Oftentimes, you will want to go into the proverbial phone booth to change your clothes before attempting a check. For example, if something requires higher Visual Calculus, you will want to change out of any clothes that give you debuffs to that stat and change into any clothes that buff it.

The basic gameplay is stretched over an incredible and dense campaign. Time passes through the day, interaction by interaction. NPCs start disappearing to sleep by about 2200 hours, and the clock stops around 0200 with the world mostly a ghost town. The story is divided into two main parts: the first two days (during which your movement is restricted to the northern urban harbor area) and days three-plus, when you can roam around the coastal village south as well.
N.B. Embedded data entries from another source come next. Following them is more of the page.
/-- A mutation of plain elements finds its beats; one of an F8Z tensor reads it and makes the new one (R256). -/
def State.copyMutate (s : State) (c ix : Nat) (o : CopyOp) (m : Mutation) : State :=
  let t := s.clk + 1
  if m.lay ≠ .f8z then s.modCopy c ix (fun o => { o with streams := [beatsOf o.srcs o.dsts 0], dsts := [] })
  else
    match s.f8zGather c o.group m o.srcs with
    | (s, .error g) => s.copyStuck c ix g
    | (s, .ok l) =>
      let n := (l.map (fun p => p.2.length)).foldl (· + ·) 0
      s.underBudget c ix o n o.srcs (fun s =>
        let s := (s.budgetCharge c o n o.srcs).usedParts o.srcs
        match m.tensor (gatherRead l) with
        | .error _ => s.copyStuck c ix (.fail ((o.srcs.map CPiece.phys).headD 0) true)
        | .ok (b, f) =>
          s.modCopy c ix (fun o =>
            { o with held := some b, streams := [beatsOf [] (cutPieces o.dsts 0 b.length) 0], dsts := [], flags := o.flags ||| f, due := t }))

/-! ## Beats -/

/-- The bytes of a beat, with the flags they set. -/
def State.beatBytes (s : State) (c : Nat) (o : CopyOp) (b : Beat) : State × Got × Nat :=
  match o.kind, o.held with
  | .fill pat, _ => (s, .bytes ((List.range b.len).map (fun i => pat.getD ((b.off + i) % 8) 0)), 0)
  | _, some h => (s, .bytes ((h.drop b.off).take b.len), 0)
  | .cmut m, none =>
    let wb := fmtWidth (layoutFmt m.lay) / 8
    let lo := b.off / wb * wb
    let n := (b.off + b.len + wb - 1) / wb * wb - lo
    let ps := cutPieces o.srcs lo n
    (match s.readParts c o.group ps with
      | (s, .bytes x) =>
        let (y, f) := m.run (lo / wb) x
        (s.usedParts ps, .bytes ((y.drop (b.off - lo)).take b.len), f)
      | (s, g) => (s, g, 0))
  | _, none =>
    (match s.readParts c o.group b.srcs with
      | (s, .bytes x) => (s.usedParts b.srcs, .bytes x, 0)
      | (s, g) => (s, g, 0))

/-- What an engine's write of a beat comes to: written, and acknowledged after some clk (R270); sent to a mesh address of another
package, which will acknowledge it; not yet; or a response error. -/
inductive Put where
  | done (ack : Nat)
  | away (phys : Nat)
  | hold
  | fail
  deriving DecidableEq, Repr

/-- Bytes written into a core's memory by an engine of another requester or its own. -/
def State.engineStore (s : State) (home writer phys : Nat) (bytes : List Byte) : State × Put :=
  match (if writer = home then 0 else s.gate home writer) with
  | 0 =>
    if s.bankTaken home (offOf phys) then (s, .hold)
    else
      let hand := s.hand
      let (t, l) := { s with hand := { hand with core := home } }.writeHome writer (keyOf phys) bytes none none
      ({ t with hand := hand }, .done l)
  | 1 => (s, .hold)
  | _ => (s.dieDown home writer phys, .fail)

/-- Aligned 8-byte writes of device registers. -/
def State.devPut (s : State) (fn core off : Nat) (bytes : List Byte) : State × Put :=
  if off % 8 ≠ 0 ∨ bytes.length % 8 ≠ 0 then (s, .fail)
  else
    let (s, bad) := (List.range (bytes.length / 8)).foldl
      (fun (acc : State × Bool) (i : Nat) =>
        let (t, b) := acc.1.devWrite8 fn core (off + 8 * i) (leNat ((bytes.drop (8 * i)).take 8))
        (t, acc.2 || b)) (s, false)
    (s, if bad then .fail else .done 0)

/-- A write into device control space or the host (R441, R473). -/
def State.putDevice (s : State) (c phys : Nat) (bytes : List Byte) : State × Put :=
  let off := phys % 2 ^ 42
  if hostBase ≤ off ∧ !s.hostUp ((off - hostBase) / 2 ^ 40) then (s, .fail)
  else if hostBase ≤ off then (s.emit .host ((off - hostBase) / 2 ^ 40) ((off - hostBase) % 2 ^ 40) bytes, .done 0)
  else if inContribution phys then
    if off % 256 ≠ 0 ∨ bytes.length ≠ 256 then (s, .fail)
    else match s.contribute ((off - 0x1000000) / 0x1000000) ((off - 0x1000000) % 0x1000000 / 256) bytes with
      | some t => (t, .done 0)
      | none => (s, .fail)
  else s.devPut ((s.core c).ctx.getD 64) c off bytes

/-- Writes bytes where a beat goes. -/
def State.putBeat (s : State) (c phys : Nat) (bytes : List Byte) : State × Put :=
  if !s.isHere phys then
    if s.reaches (phys / 2 ^ 44) then (s.emit .chip (phys / 2 ^ 44) phys bytes, .away phys) else (s, .fail)
  else match spaceOf phys with
    | 0 => s.engineStore (coreOf phys) c phys bytes
    | 1 =>
      if s.placeUp (keyOf phys) bytes.length then (s.memStore (keyOf phys) bytes none, .done 0)
      else (s.stackDown (keyOf phys) bytes.length c phys, .fail)
    | _ => s.putDevice c phys bytes

/-- SEQ of a scratchpad line becomes the SENDTAG when an operation has written its last byte of the line (R262). -/
def State.sealLine (s : State) (o : CopyOp) (phys : Nat) : State :=
  let key := keyOf phys
  if !s.isHere phys || spaceOf phys != 0 || 3 ≤ bankOf (offOf phys) then s
  else if o.streams.any (fun l => l.any (fun b => b.dst / 128 == phys / 128)) then s
  else s.setLine key { s.lineAt key with seq := o.tag }

/-- Is queue 7 of this core a collective's (R442)? -/
def State.collOwned (s : State) (c q : Nat) : Bool :=
  q == 7 && s.colls.any (fun e => e.2.en && e.2.home == (c - 4096) / 8 && decide (4096 ≤ c))

/-- A vector sent to a receive queue (R259): it leaves when the queue has room for it and for those on their way. -/
def State.putVector (s : State) (c ix target q : Nat) (bytes : List Byte) : State × Put :=
  let f := target / 2 ^ 15
  let home := target % 8192
  if f ≠ s.chip then
    let a := f * 2 ^ 44 + coreKey home 0 + q
    if s.reaches f then (s.emit .chip f a bytes, .away a) else (s, .fail)
  else if s.collOwned home q then (s, .fail)
  else match (if home = c then 0 else s.gate home c) with
    | 0 =>
      let toIt (m : Msg) : Bool := m.dst == home && (match m.body with
        | .vector _ _ j _ => j == q
        | _ => false)
      if 16 ≤ ((s.core home).recvQ q).vecs.length + s.msgs.countP toIt then (s, .hold)
      else
        let t := { s with hand := { s.hand with core := c } }
        (t.sendAfter (fun m => m.src == c && toIt m) 0 home (.vector c ix q (vOfBytes bytes)), .done 0)
    | 1 => (s, .hold)
    | _ => (s.dieDown home c (s.phys (coreKey home 0)), .fail)

/-- Where a beat of an operation goes. -/
def State.putOf (s : State) (c ix : Nat) (o : CopyOp) (b : Beat) (bytes : List Byte) : State × Put :=
  match o.kind with
  | .sendq target q => s.putVector c ix target q bytes
  | _ => s.putBeat c b.dst bytes

/-- After a beat is written: the next one, through Device and Strongly ordered pages not before the acknowledgement (R279); the
line's SEQ, the watch (R262, R458). -/
def State.beatDone (s : State) (c ix : Nat) (b : Beat) (flags ack : Nat) : State :=
  let t := s.clk + 1 + (if 2 ≤ b.mt then ack else 0)
  let at_ := s.clk + ack
  let next (o : CopyOp) : CopyOp :=
    match o.streams.filter (fun l => !l.isEmpty) with
    | l :: rest =>
      { o with streams := rest ++ [l.drop 1], due := t, asked := false, stall := none, flags := o.flags ||| flags,
               acked := max o.acked at_, away := none }
    | [] => o
  let s := s.modCopy c ix next
  match s.copyOf c ix with
  | none => s
  | some o =>
    let queue : Bool := match o.kind with
      | .sendq .. => true
      | _ => false
    if ix = 0 ∨ queue then s
    else
      let s := s.sealLine o b.dst
      match (s.core c).watchHit b.dst b.len [22] false with
      | none => s
      | some i => (s.watchReport c i b.dst (o.group * 256 + 16 + 4)).modCopy c ix (fun o => { o with stall := some i })

/-- The next beat of a copy, of the first of its targets that has one. -/
def State.copyBeat (s : State) (c ix : Nat) (o : CopyOp) : State :=
  match o.streams.find? (fun l => !l.isEmpty) with
  | none => s
  | some [] => s
  | some (b :: _) =>
    let reach := b.srcs ++ (match o.kind with
      | .sendq .. => []
      | _ => [⟨b.dst, b.dva, b.len, false, b.mt⟩])
    s.underBudget c ix o b.len reach (fun s =>
      match s.beatBytes c o b with
      | (s, .bytes x, f) =>
        (match s.putOf c ix o b x with
          | (s, .done l) =>
            let (l, s) := if 2 ≤ b.mt then (let (d, s) := s.draw; (l + d, s)) else (l, s)
            (s.budgetCharge c o b.len reach).beatDone c ix b f l
          | (s, .away a) =>
            (s.budgetCharge c o b.len reach).modCopy c ix (fun o => { o with away := some a, flags := o.flags ||| f })
          | (s, .hold) =>
            let t := s.clk + 1
            s.modCopy c ix (fun o => { o with due := t, streams := match o.streams.filter (fun l => !l.isEmpty) with
              | l :: rest => rest ++ [l]
              | [] => [] })
          | (s, .fail) => s.copyStuck c ix (.fail (b.dva.getD b.dst) b.dva.isNone))
      | (s, g, _) => s.copyStuck c ix g)

/-- The beat that waits for another package's acknowledgement has an error response. -/
def State.awayFails (s : State) (c ix : Nat) (o : CopyOp) : State :=
  match o.streams.find? (fun l => !l.isEmpty) with
  | some (b :: _) =>
    (s.modCopy c ix (fun o => { o with away := none })).copyStuck c ix (.fail (b.dva.getD b.dst) b.dva.isNone)
  | _ => s

/-- What a copy does next. -/
def State.copyGo (s : State) (c ix : Nat) : State :=
  match s.copyOf c ix with
  | none => s
  | some o =>
    if o.away.isSome then s.awayFails c ix o
    else
    match o.kind, o.held, o.dsts.isEmpty with
    | .cmut m, _, false => s.copyMutate c ix o m
    | _, none, _ => if o.whole then s.copyWhole c ix o else s.copyBeat c ix o
    | _, _, _ => s.copyBeat c ix o

/-- Another package has acknowledged a beat or a vector of a core's copy, or answered with an error: of those that wait for this
address, the first that began (R250, log entry 5). -/
def State.beatAnswered (s : State) (c phys : Nat) (bad : Bool) : State :=
  let k := s.core c
  let l := (match k.incoming with
    | some x => [(0, x.op)]
    | none => []) ++ k.descs.map (fun d => (d.1 + 1, d.2))
  let first := (l.filter (fun p => p.2.away == some phys)).foldl (fun (b : Option (Nat × CopyOp)) p => match b with
    | none => some p
    | some q => if p.2.since < q.2.since then some p else b) none
  match first with
  | none => s
  | some (ix, o) =>
    if bad then s.awayFails c ix o
    else match o.streams.find? (fun l => !l.isEmpty) with
    | some (b :: _) => s.beatDone c ix b 0 0
    | _ => s

/-- A beat from another package: `ix` is the requester, `a` the mesh address, `b` its SENDTAG and, with 256 added, that the
line is then whole; it comes again in the next clk while it is held. -/
def State.foreignBeat (s : State) : State :=
  let a := s.hand.arg
  let again : Input := ⟨s.clk + 1, .copyBeatWrite, a⟩
  let from_ := a.ix / 8192 - 1
  match s.putBeat a.ix a.a a.bytes with
  | (s, .done l) =>
    let key := keyOf a.a
    let s := if spaceOf a.a = 0 ∧ bankOf (offOf a.a) < 3 ∧ 256 ≤ a.b then s.setLine key { s.lineAt key with seq := a.b % 256 } else s
    s.emitIn l .chip from_ a.a [0]
  | (s, .hold) => { s with inputs := again :: s.inputs }
  | (s, _) => s.emit .chip from_ a.a []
On my first playthrough, I had a harder time playing it continuously, feeling the need to take time to digest between smaller sessions. It can be tricky on that first run, to know what matters, to know what’s going on. But it has good replay value, and I completed seven runs total. Even then, there were things I missed. Small things, perhaps, but there is a lot of solid, funny, poignant world in this game.

It took me 121 hours to get all 40 achievements. While I can’t say if I’d currently buy it again, with the drama going on with the developers, if that’s resolved (or it doesn’t bother you) this game is worth a look, a listen, and several feels.


Without going too much into the specifics of the allegations or drama around the company, in some ways it seems almost fitting or at least expected, given the contents of the game, that such a thing would happen. Life imitates art, after all. But those involved produced a great game, and I hope they will find their way to produce more quality work in the future.